Extracted data entries:
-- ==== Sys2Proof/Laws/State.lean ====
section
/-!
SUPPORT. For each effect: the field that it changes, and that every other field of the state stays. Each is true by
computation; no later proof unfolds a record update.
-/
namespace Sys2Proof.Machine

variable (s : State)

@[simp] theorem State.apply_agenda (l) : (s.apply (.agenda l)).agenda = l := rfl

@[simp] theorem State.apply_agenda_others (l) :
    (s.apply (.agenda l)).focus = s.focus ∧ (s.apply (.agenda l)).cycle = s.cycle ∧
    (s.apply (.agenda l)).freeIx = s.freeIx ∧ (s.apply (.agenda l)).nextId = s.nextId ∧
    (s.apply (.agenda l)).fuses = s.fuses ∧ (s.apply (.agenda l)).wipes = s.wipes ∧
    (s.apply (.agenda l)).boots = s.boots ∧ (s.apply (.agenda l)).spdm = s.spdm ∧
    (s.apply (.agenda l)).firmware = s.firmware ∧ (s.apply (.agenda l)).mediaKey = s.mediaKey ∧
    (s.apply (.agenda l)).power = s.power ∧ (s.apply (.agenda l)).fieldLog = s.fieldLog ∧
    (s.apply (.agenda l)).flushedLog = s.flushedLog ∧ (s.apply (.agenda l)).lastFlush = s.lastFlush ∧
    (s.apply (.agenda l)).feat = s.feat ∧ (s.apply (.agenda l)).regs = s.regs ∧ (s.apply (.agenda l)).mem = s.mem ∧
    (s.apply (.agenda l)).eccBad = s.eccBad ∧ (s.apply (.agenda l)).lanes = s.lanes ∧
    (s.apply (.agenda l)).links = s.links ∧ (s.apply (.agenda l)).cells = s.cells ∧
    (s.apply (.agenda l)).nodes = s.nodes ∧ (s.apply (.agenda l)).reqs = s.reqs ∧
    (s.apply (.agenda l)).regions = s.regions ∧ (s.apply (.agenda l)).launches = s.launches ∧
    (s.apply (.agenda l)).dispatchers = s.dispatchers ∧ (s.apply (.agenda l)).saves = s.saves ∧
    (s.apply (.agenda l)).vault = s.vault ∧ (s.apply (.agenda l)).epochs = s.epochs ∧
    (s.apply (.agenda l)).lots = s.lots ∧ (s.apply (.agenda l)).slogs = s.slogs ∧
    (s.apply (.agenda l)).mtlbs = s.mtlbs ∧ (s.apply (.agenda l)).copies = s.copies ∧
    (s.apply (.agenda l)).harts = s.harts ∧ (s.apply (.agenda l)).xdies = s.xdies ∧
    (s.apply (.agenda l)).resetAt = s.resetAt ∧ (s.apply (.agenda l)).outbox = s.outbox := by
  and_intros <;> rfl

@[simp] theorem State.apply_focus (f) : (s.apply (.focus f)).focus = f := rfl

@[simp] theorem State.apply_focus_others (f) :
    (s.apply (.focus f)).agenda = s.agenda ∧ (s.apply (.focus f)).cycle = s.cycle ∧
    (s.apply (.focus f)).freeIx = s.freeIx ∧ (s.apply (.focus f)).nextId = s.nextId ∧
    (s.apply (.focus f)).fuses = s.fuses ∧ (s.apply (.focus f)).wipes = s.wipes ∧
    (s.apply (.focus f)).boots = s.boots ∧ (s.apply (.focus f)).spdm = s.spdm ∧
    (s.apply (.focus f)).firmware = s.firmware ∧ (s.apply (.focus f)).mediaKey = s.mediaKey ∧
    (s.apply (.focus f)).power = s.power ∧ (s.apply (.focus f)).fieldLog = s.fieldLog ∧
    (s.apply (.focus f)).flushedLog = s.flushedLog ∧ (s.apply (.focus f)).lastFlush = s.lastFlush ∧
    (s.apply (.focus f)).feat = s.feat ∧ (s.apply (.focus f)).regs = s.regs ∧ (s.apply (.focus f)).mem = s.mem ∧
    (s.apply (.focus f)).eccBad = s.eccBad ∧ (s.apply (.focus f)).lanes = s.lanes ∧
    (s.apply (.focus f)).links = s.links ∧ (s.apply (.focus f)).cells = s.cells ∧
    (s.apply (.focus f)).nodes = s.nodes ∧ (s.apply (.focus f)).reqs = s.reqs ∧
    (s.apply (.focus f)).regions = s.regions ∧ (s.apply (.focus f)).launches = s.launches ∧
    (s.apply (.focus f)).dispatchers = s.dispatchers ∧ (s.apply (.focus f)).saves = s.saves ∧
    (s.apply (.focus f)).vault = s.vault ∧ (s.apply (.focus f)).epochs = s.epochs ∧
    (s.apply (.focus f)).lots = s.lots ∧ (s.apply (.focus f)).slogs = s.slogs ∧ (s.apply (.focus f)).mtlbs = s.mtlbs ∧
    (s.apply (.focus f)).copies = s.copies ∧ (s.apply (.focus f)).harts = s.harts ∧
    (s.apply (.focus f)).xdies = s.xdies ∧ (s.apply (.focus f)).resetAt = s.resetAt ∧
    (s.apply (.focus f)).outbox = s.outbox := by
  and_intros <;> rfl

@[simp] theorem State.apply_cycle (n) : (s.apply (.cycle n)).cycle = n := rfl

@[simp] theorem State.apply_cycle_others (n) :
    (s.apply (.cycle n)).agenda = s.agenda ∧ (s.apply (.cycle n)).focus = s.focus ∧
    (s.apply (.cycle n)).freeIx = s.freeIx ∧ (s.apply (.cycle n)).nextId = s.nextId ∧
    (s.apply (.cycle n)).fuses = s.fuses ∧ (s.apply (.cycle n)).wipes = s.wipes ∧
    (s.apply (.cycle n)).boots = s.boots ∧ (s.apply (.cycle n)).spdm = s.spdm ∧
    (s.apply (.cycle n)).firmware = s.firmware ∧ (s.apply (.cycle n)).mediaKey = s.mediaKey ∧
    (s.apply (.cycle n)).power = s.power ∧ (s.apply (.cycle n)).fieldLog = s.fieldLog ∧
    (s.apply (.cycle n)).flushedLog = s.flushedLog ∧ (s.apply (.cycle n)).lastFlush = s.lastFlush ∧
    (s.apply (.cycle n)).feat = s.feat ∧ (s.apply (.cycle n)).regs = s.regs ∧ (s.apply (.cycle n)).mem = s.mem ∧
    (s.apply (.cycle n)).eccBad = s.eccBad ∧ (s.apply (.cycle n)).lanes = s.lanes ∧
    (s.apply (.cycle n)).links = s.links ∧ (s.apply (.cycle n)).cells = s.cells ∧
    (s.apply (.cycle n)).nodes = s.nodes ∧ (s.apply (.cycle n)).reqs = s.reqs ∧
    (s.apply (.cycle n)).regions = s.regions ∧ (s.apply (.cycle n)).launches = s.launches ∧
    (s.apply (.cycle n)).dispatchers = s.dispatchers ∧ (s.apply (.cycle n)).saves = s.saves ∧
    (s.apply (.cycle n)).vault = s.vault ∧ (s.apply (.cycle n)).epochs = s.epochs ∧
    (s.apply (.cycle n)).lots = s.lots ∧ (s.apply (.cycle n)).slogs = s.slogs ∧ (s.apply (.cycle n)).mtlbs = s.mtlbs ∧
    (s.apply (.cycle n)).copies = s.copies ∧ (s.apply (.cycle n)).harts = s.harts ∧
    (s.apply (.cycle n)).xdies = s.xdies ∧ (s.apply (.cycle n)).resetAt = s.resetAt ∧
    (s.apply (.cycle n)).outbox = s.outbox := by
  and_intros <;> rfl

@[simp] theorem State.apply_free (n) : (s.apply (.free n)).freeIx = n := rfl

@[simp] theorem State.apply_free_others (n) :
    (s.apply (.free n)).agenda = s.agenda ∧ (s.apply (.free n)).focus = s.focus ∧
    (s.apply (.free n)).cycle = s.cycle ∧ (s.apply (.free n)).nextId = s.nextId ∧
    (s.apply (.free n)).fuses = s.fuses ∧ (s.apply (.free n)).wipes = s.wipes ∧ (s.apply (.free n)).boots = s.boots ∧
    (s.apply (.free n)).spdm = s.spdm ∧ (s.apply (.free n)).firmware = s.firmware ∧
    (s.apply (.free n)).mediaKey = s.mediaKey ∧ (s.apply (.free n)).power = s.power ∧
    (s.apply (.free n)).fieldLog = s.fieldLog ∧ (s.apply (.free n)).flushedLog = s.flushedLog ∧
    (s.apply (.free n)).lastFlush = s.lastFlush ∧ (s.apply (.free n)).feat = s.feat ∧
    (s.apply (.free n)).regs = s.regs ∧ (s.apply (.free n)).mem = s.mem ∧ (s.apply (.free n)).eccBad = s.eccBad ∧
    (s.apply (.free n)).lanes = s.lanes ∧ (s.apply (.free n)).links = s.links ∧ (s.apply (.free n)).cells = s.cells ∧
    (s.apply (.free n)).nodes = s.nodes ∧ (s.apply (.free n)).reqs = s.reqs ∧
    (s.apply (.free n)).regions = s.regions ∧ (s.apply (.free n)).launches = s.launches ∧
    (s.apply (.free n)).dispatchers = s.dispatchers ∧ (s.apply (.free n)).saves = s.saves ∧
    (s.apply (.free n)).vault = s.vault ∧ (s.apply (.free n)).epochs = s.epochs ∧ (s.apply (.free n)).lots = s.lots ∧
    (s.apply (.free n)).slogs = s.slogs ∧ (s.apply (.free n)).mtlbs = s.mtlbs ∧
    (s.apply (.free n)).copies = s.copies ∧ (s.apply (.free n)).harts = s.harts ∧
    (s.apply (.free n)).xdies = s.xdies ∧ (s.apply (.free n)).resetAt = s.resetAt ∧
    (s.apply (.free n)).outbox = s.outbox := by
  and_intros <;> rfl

==

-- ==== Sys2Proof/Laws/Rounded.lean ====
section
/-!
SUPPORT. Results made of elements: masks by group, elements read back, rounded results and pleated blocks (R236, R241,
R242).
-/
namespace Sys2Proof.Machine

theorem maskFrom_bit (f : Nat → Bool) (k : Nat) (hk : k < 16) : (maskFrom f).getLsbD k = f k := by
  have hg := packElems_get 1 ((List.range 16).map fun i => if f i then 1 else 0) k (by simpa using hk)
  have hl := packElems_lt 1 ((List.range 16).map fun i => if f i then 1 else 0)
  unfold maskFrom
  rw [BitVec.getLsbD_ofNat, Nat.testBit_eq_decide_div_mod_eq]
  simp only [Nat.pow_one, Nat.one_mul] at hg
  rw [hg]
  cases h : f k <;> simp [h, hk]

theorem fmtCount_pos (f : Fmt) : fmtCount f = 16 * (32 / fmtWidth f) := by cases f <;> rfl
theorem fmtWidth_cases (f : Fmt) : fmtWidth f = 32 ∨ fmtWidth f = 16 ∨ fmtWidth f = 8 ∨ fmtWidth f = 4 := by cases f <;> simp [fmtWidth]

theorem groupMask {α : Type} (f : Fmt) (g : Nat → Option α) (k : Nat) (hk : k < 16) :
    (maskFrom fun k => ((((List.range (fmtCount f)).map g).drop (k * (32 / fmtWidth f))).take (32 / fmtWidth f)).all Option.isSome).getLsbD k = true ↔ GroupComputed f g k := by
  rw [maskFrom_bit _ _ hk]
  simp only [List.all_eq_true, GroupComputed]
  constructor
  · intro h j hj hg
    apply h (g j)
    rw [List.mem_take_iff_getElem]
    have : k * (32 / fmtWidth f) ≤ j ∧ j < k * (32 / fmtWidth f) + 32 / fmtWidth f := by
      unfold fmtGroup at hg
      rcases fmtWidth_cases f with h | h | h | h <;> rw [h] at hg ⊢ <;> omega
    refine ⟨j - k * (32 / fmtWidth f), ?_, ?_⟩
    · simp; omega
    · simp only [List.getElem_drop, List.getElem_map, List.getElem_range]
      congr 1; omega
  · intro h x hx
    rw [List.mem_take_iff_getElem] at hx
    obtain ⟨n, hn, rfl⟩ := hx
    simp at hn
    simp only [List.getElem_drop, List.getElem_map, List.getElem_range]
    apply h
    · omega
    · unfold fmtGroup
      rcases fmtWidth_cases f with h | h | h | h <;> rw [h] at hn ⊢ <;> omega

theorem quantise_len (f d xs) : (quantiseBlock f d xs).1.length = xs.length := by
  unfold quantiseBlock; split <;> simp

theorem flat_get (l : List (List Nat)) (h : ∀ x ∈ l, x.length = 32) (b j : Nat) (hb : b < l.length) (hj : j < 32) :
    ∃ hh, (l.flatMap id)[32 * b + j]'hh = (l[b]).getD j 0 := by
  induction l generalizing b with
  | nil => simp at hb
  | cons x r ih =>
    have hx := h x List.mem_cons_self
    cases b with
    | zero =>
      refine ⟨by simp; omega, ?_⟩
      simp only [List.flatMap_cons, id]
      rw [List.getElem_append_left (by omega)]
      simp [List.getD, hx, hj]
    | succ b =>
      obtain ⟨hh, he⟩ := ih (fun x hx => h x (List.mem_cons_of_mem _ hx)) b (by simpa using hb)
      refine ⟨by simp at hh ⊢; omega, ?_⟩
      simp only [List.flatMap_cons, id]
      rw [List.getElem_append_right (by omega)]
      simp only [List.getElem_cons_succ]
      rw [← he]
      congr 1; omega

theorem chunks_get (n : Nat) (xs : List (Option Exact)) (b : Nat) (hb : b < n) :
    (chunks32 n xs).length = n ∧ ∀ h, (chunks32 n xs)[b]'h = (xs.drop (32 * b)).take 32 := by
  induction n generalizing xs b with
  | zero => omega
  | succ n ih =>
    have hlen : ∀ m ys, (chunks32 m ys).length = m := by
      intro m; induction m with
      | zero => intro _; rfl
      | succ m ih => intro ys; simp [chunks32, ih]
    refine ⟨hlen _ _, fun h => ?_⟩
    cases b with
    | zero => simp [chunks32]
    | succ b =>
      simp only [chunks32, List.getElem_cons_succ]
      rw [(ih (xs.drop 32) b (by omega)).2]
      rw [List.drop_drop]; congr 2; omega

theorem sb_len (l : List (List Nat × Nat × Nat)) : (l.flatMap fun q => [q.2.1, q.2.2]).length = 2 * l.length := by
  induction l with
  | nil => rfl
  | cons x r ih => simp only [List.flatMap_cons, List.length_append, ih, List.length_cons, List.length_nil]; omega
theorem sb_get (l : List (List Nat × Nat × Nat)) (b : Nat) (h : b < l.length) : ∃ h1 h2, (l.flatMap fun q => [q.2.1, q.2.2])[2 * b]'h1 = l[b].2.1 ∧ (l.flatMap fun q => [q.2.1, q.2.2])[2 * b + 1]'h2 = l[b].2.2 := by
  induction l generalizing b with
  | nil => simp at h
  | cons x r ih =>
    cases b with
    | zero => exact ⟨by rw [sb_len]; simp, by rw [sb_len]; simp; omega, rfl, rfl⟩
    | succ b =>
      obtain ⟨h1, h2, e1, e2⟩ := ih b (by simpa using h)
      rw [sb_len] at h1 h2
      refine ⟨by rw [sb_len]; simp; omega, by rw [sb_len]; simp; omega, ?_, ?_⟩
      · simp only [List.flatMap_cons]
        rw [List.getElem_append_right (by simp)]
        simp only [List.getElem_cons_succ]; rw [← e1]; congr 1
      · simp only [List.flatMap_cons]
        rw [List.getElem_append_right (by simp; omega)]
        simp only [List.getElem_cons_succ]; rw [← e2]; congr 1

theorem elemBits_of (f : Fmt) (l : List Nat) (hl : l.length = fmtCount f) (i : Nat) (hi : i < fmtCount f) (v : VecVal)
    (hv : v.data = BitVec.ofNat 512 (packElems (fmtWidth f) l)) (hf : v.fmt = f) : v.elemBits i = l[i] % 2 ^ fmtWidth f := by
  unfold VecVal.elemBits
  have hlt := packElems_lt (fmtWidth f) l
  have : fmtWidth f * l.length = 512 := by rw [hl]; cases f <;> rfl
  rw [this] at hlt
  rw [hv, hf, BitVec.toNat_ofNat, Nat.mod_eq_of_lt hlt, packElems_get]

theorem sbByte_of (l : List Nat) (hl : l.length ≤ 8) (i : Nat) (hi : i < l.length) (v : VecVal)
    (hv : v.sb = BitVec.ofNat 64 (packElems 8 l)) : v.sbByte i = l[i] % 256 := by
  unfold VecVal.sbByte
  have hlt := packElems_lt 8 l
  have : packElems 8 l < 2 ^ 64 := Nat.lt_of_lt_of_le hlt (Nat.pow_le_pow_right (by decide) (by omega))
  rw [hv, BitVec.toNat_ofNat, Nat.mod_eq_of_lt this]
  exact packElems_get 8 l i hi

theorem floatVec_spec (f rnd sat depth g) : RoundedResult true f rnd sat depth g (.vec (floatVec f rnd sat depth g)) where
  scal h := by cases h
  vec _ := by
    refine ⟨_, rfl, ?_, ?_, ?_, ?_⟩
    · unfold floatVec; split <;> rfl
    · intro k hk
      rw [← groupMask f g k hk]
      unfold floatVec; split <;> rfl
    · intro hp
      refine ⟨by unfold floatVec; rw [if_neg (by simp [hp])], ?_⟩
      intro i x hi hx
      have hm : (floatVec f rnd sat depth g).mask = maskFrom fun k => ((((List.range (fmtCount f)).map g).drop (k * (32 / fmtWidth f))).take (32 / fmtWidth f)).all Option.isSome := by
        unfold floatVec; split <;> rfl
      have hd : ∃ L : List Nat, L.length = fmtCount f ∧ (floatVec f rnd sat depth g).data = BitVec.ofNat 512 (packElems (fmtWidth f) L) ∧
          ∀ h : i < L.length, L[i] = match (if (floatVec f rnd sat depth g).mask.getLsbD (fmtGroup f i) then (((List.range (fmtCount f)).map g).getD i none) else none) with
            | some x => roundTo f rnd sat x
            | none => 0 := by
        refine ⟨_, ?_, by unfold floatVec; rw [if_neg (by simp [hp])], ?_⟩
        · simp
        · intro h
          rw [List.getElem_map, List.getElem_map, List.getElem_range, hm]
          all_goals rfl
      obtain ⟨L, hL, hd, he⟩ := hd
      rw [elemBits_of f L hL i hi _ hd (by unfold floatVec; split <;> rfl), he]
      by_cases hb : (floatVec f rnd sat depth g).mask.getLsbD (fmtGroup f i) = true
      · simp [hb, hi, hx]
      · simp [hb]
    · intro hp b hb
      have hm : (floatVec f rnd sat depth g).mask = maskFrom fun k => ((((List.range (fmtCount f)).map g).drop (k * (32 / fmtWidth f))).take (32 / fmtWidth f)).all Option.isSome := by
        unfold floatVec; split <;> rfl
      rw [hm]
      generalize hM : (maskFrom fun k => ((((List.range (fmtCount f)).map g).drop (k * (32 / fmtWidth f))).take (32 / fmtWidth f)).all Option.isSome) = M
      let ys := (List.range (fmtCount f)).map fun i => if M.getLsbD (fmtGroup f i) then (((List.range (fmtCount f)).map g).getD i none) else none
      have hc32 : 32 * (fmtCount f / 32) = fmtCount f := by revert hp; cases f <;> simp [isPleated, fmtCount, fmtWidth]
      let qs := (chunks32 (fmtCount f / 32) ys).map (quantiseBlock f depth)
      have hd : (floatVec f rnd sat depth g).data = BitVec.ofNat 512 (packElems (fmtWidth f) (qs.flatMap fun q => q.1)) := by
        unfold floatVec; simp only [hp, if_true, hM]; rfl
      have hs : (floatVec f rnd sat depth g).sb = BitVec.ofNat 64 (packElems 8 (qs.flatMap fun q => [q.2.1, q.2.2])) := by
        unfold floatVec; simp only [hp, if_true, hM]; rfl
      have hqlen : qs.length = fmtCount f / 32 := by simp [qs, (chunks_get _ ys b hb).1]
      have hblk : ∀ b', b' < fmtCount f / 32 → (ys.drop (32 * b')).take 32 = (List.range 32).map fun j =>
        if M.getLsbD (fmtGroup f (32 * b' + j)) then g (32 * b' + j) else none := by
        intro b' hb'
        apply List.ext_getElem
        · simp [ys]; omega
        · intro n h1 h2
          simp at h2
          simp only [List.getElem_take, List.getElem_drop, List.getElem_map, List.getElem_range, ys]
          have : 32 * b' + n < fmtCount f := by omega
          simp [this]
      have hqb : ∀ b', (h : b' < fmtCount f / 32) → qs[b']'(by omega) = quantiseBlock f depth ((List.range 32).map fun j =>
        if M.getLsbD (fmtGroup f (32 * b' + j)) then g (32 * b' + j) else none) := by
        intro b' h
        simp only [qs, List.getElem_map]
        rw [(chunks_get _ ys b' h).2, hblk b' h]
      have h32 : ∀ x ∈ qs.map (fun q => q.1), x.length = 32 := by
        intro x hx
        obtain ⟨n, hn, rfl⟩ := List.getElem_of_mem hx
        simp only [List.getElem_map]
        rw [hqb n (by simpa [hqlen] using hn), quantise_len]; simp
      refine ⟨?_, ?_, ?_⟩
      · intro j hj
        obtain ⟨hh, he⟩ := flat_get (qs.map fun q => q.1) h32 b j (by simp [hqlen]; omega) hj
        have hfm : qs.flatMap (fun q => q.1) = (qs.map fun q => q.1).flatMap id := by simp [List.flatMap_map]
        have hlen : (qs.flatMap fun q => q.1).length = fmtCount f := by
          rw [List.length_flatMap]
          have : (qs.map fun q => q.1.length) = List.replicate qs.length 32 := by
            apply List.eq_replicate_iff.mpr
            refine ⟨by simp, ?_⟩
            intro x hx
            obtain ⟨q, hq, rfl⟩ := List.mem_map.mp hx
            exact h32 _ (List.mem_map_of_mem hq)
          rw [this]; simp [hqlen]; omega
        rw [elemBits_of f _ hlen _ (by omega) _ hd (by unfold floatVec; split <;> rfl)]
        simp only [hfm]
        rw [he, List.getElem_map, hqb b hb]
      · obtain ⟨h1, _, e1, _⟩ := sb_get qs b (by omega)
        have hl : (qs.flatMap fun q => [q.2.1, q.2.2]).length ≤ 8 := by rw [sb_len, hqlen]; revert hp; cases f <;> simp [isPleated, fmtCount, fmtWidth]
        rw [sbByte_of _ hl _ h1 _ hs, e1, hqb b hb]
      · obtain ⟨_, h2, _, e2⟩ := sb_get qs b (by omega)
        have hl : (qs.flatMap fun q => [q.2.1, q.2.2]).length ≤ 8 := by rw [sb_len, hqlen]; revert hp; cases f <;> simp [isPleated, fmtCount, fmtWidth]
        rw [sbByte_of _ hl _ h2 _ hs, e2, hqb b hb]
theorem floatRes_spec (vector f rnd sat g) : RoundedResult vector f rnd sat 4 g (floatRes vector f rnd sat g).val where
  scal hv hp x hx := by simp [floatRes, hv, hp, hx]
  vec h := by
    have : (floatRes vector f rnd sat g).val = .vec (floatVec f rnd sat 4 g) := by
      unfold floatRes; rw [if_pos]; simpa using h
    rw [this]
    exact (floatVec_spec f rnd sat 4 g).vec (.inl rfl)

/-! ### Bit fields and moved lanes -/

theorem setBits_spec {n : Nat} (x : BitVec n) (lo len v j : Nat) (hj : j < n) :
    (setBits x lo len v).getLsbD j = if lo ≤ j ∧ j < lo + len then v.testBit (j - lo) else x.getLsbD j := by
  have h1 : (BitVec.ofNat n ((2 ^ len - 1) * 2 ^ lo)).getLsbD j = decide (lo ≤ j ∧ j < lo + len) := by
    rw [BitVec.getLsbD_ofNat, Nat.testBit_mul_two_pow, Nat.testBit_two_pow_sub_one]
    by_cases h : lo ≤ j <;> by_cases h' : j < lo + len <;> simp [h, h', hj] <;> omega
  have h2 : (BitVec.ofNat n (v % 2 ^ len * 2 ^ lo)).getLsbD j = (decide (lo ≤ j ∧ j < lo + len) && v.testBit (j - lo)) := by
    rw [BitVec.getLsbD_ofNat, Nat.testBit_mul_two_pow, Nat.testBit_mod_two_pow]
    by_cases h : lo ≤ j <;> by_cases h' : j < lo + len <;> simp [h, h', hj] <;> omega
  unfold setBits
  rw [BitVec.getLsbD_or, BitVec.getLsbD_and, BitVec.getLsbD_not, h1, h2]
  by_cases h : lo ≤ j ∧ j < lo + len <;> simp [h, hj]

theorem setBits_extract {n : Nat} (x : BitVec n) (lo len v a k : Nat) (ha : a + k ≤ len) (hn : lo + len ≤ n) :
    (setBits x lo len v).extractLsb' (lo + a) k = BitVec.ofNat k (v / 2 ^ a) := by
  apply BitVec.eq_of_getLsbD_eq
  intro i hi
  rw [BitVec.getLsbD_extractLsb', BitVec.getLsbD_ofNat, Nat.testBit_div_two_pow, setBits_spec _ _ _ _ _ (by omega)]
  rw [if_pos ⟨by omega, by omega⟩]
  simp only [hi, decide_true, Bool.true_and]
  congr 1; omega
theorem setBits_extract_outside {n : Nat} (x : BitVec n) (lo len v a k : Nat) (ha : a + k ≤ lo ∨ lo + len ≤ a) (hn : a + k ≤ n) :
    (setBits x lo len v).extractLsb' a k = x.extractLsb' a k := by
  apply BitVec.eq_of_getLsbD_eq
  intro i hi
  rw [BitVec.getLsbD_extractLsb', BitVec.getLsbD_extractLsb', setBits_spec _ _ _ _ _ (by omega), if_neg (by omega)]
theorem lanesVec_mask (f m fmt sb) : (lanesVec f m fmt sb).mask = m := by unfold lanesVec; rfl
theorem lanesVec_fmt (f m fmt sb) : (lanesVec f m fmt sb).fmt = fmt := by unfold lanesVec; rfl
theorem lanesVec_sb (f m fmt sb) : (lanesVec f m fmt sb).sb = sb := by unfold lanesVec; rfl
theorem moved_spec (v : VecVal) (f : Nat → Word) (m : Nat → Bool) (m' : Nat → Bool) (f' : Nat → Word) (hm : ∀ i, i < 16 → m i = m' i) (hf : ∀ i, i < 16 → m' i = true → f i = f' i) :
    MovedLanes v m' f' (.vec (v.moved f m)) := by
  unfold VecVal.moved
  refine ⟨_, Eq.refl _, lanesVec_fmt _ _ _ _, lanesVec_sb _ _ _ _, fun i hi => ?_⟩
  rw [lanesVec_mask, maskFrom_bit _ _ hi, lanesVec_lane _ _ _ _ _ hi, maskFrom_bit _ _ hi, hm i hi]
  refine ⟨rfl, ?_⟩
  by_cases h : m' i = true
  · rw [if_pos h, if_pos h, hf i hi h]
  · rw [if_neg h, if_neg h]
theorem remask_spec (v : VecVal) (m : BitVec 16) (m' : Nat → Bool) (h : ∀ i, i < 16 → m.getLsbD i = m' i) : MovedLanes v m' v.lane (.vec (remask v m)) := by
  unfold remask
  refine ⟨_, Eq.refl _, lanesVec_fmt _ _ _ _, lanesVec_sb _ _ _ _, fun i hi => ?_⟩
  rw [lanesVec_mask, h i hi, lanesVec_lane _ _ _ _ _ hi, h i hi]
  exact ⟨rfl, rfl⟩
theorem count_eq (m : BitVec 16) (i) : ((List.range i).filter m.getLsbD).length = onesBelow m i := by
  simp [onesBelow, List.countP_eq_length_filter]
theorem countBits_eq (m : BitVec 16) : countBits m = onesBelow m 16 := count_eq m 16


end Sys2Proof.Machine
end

__EXERCISE BRIEF__: Only the lines above starting at the line that holds "theorem State.apply_free_others (n)" and ending at the line that holds "(s.apply (.free n)).cycle" are to be repeated, exactly and in full.

__ANSWER__:
@[simp] theorem State.apply_free_others (n) :
    (s.apply (.free n)).agenda = s.agenda ∧ (s.apply (.free n)).focus = s.focus ∧
    (s.apply (.free n)).cycle = s.cycle ∧ (s.apply (.free n)).nextId = s.nextId ∧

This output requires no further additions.